> [WHAT IS BEING ASKED]: Give back only the lines in the records below from the one with "decode (0b1000#4 ++" to the one with "9 .inverse) := by decide", both inclusive, word for word.

> [DATASET EXCERPTS]:

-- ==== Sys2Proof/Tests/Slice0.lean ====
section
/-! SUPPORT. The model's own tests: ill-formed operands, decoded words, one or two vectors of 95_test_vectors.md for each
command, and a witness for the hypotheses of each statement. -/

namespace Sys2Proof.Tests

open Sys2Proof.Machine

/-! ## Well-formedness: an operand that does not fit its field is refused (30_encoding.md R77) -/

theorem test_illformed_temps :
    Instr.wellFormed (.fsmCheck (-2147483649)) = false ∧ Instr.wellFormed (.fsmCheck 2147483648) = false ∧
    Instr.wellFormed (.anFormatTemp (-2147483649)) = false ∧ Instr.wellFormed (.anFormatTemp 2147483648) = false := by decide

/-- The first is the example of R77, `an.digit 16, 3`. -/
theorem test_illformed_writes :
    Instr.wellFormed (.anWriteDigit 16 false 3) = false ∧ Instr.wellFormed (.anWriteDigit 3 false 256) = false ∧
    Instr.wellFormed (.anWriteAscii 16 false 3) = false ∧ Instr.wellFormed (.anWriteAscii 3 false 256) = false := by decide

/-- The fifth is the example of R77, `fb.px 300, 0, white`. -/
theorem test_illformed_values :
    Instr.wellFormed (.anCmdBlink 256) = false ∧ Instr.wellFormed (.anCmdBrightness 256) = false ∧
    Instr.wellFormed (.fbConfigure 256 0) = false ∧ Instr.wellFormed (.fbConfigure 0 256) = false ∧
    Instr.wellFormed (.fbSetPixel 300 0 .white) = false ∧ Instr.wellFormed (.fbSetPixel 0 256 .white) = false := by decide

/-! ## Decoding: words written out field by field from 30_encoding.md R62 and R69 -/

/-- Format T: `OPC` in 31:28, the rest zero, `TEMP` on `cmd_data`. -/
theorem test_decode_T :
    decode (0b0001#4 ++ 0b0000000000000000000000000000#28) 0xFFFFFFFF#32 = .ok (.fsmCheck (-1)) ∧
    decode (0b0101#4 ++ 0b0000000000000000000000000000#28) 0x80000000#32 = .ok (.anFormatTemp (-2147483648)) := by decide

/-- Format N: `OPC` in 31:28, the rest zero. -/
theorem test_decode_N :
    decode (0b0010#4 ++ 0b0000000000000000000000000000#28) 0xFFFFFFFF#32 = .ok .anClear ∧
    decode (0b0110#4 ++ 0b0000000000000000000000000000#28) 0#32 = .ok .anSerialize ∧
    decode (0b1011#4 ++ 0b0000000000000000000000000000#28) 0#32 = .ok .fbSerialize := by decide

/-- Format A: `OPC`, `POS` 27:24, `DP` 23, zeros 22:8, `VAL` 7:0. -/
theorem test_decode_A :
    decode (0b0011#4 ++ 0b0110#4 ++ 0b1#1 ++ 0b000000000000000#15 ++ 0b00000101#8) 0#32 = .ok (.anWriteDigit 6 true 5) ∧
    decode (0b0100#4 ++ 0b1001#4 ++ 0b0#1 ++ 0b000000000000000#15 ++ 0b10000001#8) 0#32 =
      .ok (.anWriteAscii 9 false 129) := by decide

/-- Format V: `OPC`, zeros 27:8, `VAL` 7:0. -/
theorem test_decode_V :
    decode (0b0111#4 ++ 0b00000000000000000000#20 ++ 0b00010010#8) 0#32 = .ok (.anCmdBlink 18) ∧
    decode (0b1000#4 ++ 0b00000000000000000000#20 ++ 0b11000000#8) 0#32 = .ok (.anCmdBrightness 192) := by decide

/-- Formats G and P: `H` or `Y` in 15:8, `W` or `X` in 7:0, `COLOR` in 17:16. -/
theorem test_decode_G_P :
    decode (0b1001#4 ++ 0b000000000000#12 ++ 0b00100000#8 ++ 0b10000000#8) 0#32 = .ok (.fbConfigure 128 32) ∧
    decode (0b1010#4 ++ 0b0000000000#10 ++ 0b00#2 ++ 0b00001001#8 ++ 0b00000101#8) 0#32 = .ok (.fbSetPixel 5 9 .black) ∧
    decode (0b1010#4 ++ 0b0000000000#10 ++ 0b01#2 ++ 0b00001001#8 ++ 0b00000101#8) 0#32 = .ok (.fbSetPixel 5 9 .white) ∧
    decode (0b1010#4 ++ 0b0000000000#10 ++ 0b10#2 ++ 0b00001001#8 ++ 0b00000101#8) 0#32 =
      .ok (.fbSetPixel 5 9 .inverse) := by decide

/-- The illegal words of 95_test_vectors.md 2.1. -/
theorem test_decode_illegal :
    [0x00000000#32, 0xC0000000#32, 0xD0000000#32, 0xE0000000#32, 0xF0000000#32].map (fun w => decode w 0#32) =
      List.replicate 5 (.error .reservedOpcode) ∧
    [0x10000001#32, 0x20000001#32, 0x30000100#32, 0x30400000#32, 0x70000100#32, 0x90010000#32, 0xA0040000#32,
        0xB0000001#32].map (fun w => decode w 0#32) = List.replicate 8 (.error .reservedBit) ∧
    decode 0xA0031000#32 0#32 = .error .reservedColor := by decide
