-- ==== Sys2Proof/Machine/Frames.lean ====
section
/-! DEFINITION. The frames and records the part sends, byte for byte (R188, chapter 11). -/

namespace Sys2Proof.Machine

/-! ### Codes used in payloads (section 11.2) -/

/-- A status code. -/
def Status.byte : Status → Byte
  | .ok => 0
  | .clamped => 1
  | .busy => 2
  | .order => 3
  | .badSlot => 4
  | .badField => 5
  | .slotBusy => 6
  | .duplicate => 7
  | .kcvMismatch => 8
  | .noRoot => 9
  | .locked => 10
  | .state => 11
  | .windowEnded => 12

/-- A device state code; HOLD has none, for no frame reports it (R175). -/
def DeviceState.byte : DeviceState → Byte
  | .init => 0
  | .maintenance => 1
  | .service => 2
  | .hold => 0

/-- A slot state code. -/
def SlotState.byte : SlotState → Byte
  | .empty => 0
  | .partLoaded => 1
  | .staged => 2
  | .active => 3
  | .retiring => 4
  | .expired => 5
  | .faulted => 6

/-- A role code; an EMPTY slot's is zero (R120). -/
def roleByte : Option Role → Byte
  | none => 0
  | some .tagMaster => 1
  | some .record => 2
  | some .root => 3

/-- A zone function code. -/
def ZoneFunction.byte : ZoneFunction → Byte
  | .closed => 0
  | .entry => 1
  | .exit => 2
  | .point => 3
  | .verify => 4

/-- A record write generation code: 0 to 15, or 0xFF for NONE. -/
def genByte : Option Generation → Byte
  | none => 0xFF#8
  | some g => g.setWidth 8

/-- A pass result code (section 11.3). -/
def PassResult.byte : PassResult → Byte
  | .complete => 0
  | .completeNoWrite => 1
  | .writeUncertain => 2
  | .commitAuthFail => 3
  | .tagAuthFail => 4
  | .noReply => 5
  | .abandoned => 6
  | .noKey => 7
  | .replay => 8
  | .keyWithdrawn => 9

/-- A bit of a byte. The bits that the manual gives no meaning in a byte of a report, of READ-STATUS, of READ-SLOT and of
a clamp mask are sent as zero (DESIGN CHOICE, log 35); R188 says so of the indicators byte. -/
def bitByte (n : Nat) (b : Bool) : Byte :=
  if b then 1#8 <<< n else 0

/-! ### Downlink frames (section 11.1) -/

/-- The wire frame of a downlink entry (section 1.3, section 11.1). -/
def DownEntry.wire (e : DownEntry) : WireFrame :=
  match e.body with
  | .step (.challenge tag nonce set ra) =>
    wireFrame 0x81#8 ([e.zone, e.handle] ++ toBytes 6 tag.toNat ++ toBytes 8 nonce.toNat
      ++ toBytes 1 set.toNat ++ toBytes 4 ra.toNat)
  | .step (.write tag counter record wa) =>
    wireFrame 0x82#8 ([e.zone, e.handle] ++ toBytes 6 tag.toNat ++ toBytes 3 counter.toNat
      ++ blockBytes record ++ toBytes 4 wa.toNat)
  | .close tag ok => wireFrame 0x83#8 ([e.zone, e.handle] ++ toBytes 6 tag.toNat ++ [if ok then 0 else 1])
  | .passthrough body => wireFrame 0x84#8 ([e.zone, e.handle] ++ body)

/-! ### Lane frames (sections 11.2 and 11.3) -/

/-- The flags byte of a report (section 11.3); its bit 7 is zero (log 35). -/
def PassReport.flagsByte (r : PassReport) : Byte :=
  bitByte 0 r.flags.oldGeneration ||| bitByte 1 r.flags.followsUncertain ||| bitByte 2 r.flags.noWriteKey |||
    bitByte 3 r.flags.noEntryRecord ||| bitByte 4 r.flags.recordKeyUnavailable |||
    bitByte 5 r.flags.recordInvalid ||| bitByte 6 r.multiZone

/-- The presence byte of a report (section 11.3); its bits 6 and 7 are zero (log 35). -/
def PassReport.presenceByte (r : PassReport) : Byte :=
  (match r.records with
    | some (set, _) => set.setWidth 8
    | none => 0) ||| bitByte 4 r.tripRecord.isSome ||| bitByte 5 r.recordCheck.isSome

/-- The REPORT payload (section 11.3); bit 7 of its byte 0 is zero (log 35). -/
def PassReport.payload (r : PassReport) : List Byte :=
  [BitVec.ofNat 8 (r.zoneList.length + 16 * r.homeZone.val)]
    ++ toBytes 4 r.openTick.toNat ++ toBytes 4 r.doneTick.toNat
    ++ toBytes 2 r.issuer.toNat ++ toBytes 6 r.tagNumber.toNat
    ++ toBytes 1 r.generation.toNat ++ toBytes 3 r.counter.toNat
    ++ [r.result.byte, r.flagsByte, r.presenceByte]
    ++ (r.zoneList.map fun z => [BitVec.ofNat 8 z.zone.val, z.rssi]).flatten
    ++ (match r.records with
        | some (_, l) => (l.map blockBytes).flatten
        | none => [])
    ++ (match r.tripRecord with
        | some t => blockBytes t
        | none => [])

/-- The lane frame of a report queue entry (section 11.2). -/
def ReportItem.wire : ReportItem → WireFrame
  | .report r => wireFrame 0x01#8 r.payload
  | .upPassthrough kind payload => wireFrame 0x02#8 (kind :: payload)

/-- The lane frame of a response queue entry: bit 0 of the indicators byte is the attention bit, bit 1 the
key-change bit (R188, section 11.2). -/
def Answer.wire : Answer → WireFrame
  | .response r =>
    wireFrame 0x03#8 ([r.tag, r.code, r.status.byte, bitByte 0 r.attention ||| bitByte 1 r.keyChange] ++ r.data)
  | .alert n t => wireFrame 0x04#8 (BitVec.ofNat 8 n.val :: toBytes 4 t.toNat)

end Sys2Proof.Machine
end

> [COMPLETED TASK]:
    decode (0b1000#4 ++ 0b00000000000000000000#20 ++ 0b11000000#8) 0#32 = .ok (.anCmdBrightness 192) := by decide

/-- Formats G and P: `H` or `Y` in 15:8, `W` or `X` in 7:0, `COLOR` in 17:16. -/
theorem test_decode_G_P :
    decode (0b1001#4 ++ 0b000000000000#12 ++ 0b00100000#8 ++ 0b10000000#8) 0#32 = .ok (.fbConfigure 128 32) ∧
    decode (0b1010#4 ++ 0b0000000000#10 ++ 0b00#2 ++ 0b00001001#8 ++ 0b00000101#8) 0#32 = .ok (.fbSetPixel 5 9 .black) ∧
    decode (0b1010#4 ++ 0b0000000000#10 ++ 0b01#2 ++ 0b00001001#8 ++ 0b00000101#8) 0#32 = .ok (.fbSetPixel 5 9 .white) ∧
    decode (0b1010#4 ++ 0b0000000000#10 ++ 0b10#2 ++ 0b00001001#8 ++ 0b00000101#8) 0#32 =
      .ok (.fbSetPixel 5 9 .inverse) := by decide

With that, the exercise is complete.